Includes several modules, which act as plugins for Stage 2. These include a packet sniffer for spying on traffic that is routed through the device, including theft of website credentials and monitoring of Modbus SCADA protocols. Other Stage 3 modules allows Stage 2 to communicate using Tor and provides any stage 2 module that lacks the kill command the capability to disable the device.

Impact:

VPNFilter malware is capable of blocking web traffic, collecting information that passes through home and office routers, device exploitation including disabling your devices entirely and the ability to deliver exploits to endpoints via a man-in-the-middle capability.

Solution

It is recommended that:-

1. Users of Small Office or Home Office (SOHO) routers and/or NAS devices reset them to factory defaults and reboot them in order to remove the potentially destructive, non-persistent stage 2 and stage 3 malware;
2. Internet service providers that provide SOHO routers to their customers are advised to reboot the routers on their behalf and to work aggressively with their customers to ensure that their devices are patched to the most recent firmware/software versions;
3. If you have any of the devices known or suspected to be affected by this threat, it is extremely important that you work with the manufacturer to ensure that your device is up to date with the latest patch versions.
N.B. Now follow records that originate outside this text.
-- ==== Sys2Proof/Machine/FacetEvents.lean ====
section
/-! DEFINITION. Machine/FacetEvents.lean: lens releases and mismatches (02 R30 to R33), budgets and hangs (03 R70, 20 R480),
check-value self-tests (12 R328), role changes and substitution (02 R51, R52), ageing (20 R486 to R490). -/

namespace Sys2Proof.Machine

open Sys2Proof

/-! ## Lenses -/

/-- A lens mismatch (02 R31): the block in flight is withheld, everything behind it is discarded, and the work is abandoned. -/
def lensFault (s : State) (p lens : Nat) : State :=
  let s := lensMismatch s p lens
  let s := if (s.facet p).work = .none then s else abandon s p 1 sLensFault
  facetFault s p 1

/-- A running sequencer slot of a facet. -/
def runningSlot (f : Facet) : Option Nat := (tfind (fun _ x => match x with
  | some q => decide (0 < q.left)
  | none => false) f.seq).map Prod.fst

/-- LENS_BLOCK_RELEASE: the oldest block in flight reaches its compare (02 R30, R31). -/
def lensBlock (p : Nat) (good : Bool) (e : Ecc) (s : State) : State :=
  let f := s.facet p
  let s := if f.lens = [] then (match runningSlot f with
    | some q => seqIssue e s p q
    | none => s) else s
  match (s.facet p).lens with
  | [] => s
  | o :: _ => if good then lensRelease s p else lensFault s p o.lens
def execLensBlockRelease (c : FacetCycle) (good : Bool) (s : State) : Host.Outcome State Fault Refusal :=
  .next (withCauses c.also c.p (lensBlock c.p good c.ecc) s)

/-- LENS_SELF_TEST: a comparator that misses the forced mismatch counts as a mismatch (02 R33). -/
def execLensSelfTest (p : Fin 72) (lens : Fin 2) (good : Bool) (s : State) : Host.Outcome State Fault Refusal :=
  .next (if good then s else lensFault s p lens)

/-! ## Budgets, hangs, self-tests -/

/-- CYCLE_BUDGET_EXHAUSTED (03 R70, Table 03.4). -/
def execCycleBudgetExhausted (c : FacetCycle) (s : State) : Host.Outcome State Fault Refusal :=
  .next (withCauses c.also c.p (fun s => if (s.facet c.p).work = .none then s else abandon s c.p 7 sInternal) s)

/-- FACET_HANG: the facet stops, its record returns to ACCEPTED, and it is retired (20 R480, 06 R167). A stream facet's hang is
that of STREAM_FACET_HANG. -/
def facetHang (p : Nat) (s : State) : State :=
  match (s.facet p).work with
  | .cmd ctx aseq =>
    let s := match jrFind s ctx aseq with
      | some (i, _) => jrMod s i (fun r => { r with st := .accepted, facet := 0 })
      | none => s
    facetFault (event (facetEnd s p) 4 evHang p 0xFFFF (leBytes 1 p)) p 6
  | _ => s
def execFacetHang (p : Fin 72) (s : State) : Host.Outcome State Fault Refusal := .next (facetHang p s)

/-- CVU_SELF_TEST: by unit (12 R328). -/
def execCvuSelfTest (which : CvUnit) (pass : Bool) (s : State) : Host.Outcome State Fault Refusal :=
  .next (if pass then s
    else match which with
      | .facet p =>
        let s := if (s.facet p).work = .none then s else abandon s p 8 sInternal
        facetFault s p 4
      | .keyStore => critical s 4
      | .steward => critical s 4
      | .ring => event s 4 evRingCv 134)

/-! ## Roles (02 R51) -/

/-- Does a facet hold work? -/
def State.busy (s : State) (p : Nat) : Bool := decide ((s.facet p).work ≠ .none) || decide (s.heldBy p ≠ [])

/-- Start a role change of a physical facet (01 R17, 02 R51). A spare in TEST for its logical number takes up the new role with it (01
R18). -/
def startRole (s : State) (p role : Nat) : State :=
  if s.get F.FCT_MAP_ROLE p = role ∧ (s.facet p).nextRole = 0 then s
  else
    let s := (s.modFacet p (fun f => { f with nextRole := role + 1 })).poke F.FCT_MAP_STATE mapDraining p
    match s.wear.sub with
    | some x => if x.old = p then { s with wear := { s.wear with sub := some { x with role := role } } } else s
    | none => s

/-- FACET_DRAINED: a drained facet loads the entry set of its new role and takes it up; one that waits for a substitution stays drained. -/
def facetDrained (p : Nat) (s : State) : State :=
  if !(s.is F.FCT_MAP_VALID p) || decide (s.get F.FCT_MAP_STATE p ≠ mapDraining) || s.busy p || s.wear.queue.contains p then s
  else match (s.facet p).nextRole with
    | 0 => s
    | r + 1 => ((loadLibrary (s.setFacet p { clearFacet (s.facet p) with nextRole := 0 }) p r).poke F.FCT_MAP_ROLE r p).poke
        F.FCT_MAP_STATE mapActive p
def execFacetDrained (p : Fin 72) (s : State) : Host.Outcome State Fault Refusal := .next (facetDrained p s)

/-! ## Substitution (02 R52, 20 R487 to R490) -/

/-- The physical facets in order of use: lowest spare. -/
def lowestSpare (s : State) : Option Nat := (List.range 72).find? (fun p => s.get F.FCT_MAP_STATE p == mapSpare)

/-- A physical facet leaves service for good. -/
def retireDone (s : State) (p : Nat) : State :=
  let s := ((s.poke F.FCT_MAP_VALID 0 p).poke F.FCT_MAP_STATE mapRetired p).poke F.FCT_AGE_PENDING 0 p
  let w := s.get F.PWR_DOM (p / 32)
  s.poke F.PWR_DOM (if w.testBit (p % 32) then w - 2 ^ (p % 32) else w) (p / 32)

/-- Remove a logical number from service (20 R489, R490). -/
def removeLogical (s : State) (n : Nat) : State :=
  let before := 64 - s.wear.removed.length
  let s := { s with wear := { s.wear with removed := sput s.wear.removed n } }
  let s := event s 3 evRemove stewardSrc 0xFFFF (leBytes 1 n)
  wearUpdate (if 52 ≤ before ∧ 64 - s.wear.removed.length < 52 then event s 4 evFew stewardSrc 0xFFFF (leBytes 1 (64 - s.wear.removed.length)) else s)

/-- The facet that carries the highest-numbered logical facet of a role. -/
def highestOf (s : State) (role : Nat) : Option Nat :=
  (List.range 72).foldl (fun acc p =>
    if s.is F.FCT_MAP_VALID p ∧ s.get F.FCT_MAP_ROLE p = role then match acc with
      | some q => if s.get F.FCT_MAP_LOGICAL q < s.get F.FCT_MAP_LOGICAL p then some p else some q
      | none => some p
    else acc) none

/-- No spare is left (20 R489). -/
def withoutSpare (s : State) (old : Nat) : State :=
  let lg := s.get F.FCT_MAP_LOGICAL old
  let drop := fun (s : State) => { s with wear := { s.wear with queue := s.wear.queue.erase old } }
  if s.get F.FCT_MAP_ROLE old ≠ 2 then removeLogical (retireDone (drop s) old) lg
  else match (highestOf s 1).or (highestOf s 0) with
    | none => s
    | some v =>
      if s.busy v then s.poke F.FCT_MAP_STATE mapDraining v
      else
        let own := s.get F.FCT_MAP_LOGICAL v
        let s := retireDone (drop s) old
        let s := loadLibrary (s.setFacet v { clearFacet (s.facet v) with nextRole := 0 }) v 2
        removeLogical (((s.poke F.FCT_MAP_LOGICAL lg v).poke F.FCT_MAP_ROLE 2 v).poke F.FCT_MAP_STATE mapActive v) own

/-- SUBSTITUTION: the first facet that waits, once it holds no work, is to be replaced by the lowest spare, which goes to TEST
(02 R52 steps 1 and 2; one at a time, 20 Table 20.3), and reads DRAINING from then on (02 R49). A retired facet that carries no logical number only leaves service. -/
def substitution (s : State) : State :=
  match s.wear.sub, s.wear.queue with
  | none, old :: r =>
    if s.busy old then s
    else if !(s.is F.FCT_MAP_VALID old) then wearUpdate (retireDone { s with wear := { s.wear with queue := r } } old)
    else match lowestSpare s with
      | none => withoutSpare s old
      | some p =>
        let role := match (s.facet old).nextRole with
          | 0 => s.get F.FCT_MAP_ROLE old
          | k + 1 => k
        wearUpdate (((setDomain s p true).poke F.FCT_MAP_STATE mapTest p).poke F.FCT_MAP_STATE mapDraining old |> fun s =>
          { s with wear := { s.wear with sub := some ⟨old, s.get F.FCT_MAP_LOGICAL old, role, p⟩ } })
  | _, _ => s
def execSubstitution (s : State) : Host.Outcome State Fault Refusal := .next (substitution s)

/-- SPARE_TESTED: the logical number moves in a single write pair and the old facet is RETIRED, or the spare is retired with
cause 8 and the procedure restarts (02 R52 steps 2 to 5). The spare has loaded the entry set of the role by then. -/
def spareTested (pass : Bool) (s : State) : State :=
  match s.wear.sub with
  | none => s
  | some x =>
    let s := { s with wear := { s.wear with sub := none } }
    if pass then
      let s := { s with wear := { s.wear with queue := s.wear.queue.erase x.old, count := s.wear.count + 1 } }
      let s := retireDone s x.old
      let s := loadLibrary (s.setFacet x.spare Facet.zero) x.spare x.role
      let s := (s.poke F.FCT_MAP_LOGICAL x.logical x.spare).poke F.FCT_MAP_ROLE x.role x.spare
      let s := (s.poke F.FCT_MAP_VALID 1 x.spare).poke F.FCT_MAP_STATE mapActive x.spare
      wearUpdate ((s.poke F.FCT_SUBST_NUMBER s.wear.count x.spare).poke F.FCT_SUBST_FROM x.old x.spare)
    else
      let s := decideRetire s x.spare 8 false
      wearUpdate (retireDone { s with wear := { s.wear with queue := s.wear.queue.erase x.spare } } x.spare)
def execSpareTested (pass : Bool) (s : State) : Host.Outcome State Fault Refusal := .next (spareTested pass s)

/-! ## Ageing (20 R486) -/

/-- Warning and retirement thresholds of the clock mode in force (20 Table 20.5). -/
def ageLimits (s : State) : Nat × Nat := if s.get F.CLK_STATUS_MODE < 2 then (400, 600) else (2000, 2400)

/-- One measurement of one facet. -/
def ageOne (s : State) (a : Ageing) : State :=
  let p := a.p.val
  let st := s.get F.FCT_MAP_STATE p
  if !(st = mapActive ∨ st = mapDraining ∨ (st = mapSpare ∧ s.get F.DEV_START_STAGE = 5)) then s
  else
    let en := s.get F.FCT_AGE_RAW_ENROLLED p
    let age := if en = 0 ∨ en ≤ a.ratio.toNat then 0 else min 10000 ((en - a.ratio.toNat) * 10000 / en)
    let s := (s.poke F.FCT_AGE_RAW_RATIO a.ratio.toNat p).poke F.FCT_AGE_AGE age p
    let s := s.poke F.FCT_AGE_WARN (b2n (decide ((ageLimits s).1 ≤ age))) p
    let run := if (ageLimits s).2 ≤ age then tget 0 s.wear.ageRun p + 1 else 0
    let s := { s with wear := { s.wear with ageRun := tset 0 s.wear.ageRun p run } }
    if 16 ≤ run then decideRetire s p 7 true else s
def execAgeingMeasurement (ratios : List Ageing) (s : State) : Host.Outcome State Fault Refusal :=
  .next (wearUpdate (ratios.foldl ageOne s))

end Sys2Proof.Machine
end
If not, you should apply the updated patches immediately; and
4. Users and administrators are adviced to consider disabling remote management settings on their devices and also secure them with strong password.

References:

1. https://blogs.cisco.com/security/talos/vpnfilter
2. https://blog.talosintelligence.com/2018/05/VPNFilter.html
3. https://www.ic3.gov/media/2018/180525.aspx
4. https://www.symantec.com/blogs/threat-intelligence/vpnfilter-iot-malware
5. https://www.justice.gov/opa/pr/justice-department-announces-actions-disrupt-advanced-persistent-threat-28-botnet-infected
6. https://blog.talosintelligence.com/2018/06/vpnfilter-update.html

Mozilla Foundation has released security updates to address multiple vulnerabilities in Thunderbird. Exploitation of these vulnerabilities may allow attacker to take control of affected system.

Users and administrators are encouraged to review released Thunderbird Security Advisory and apply necessary updates.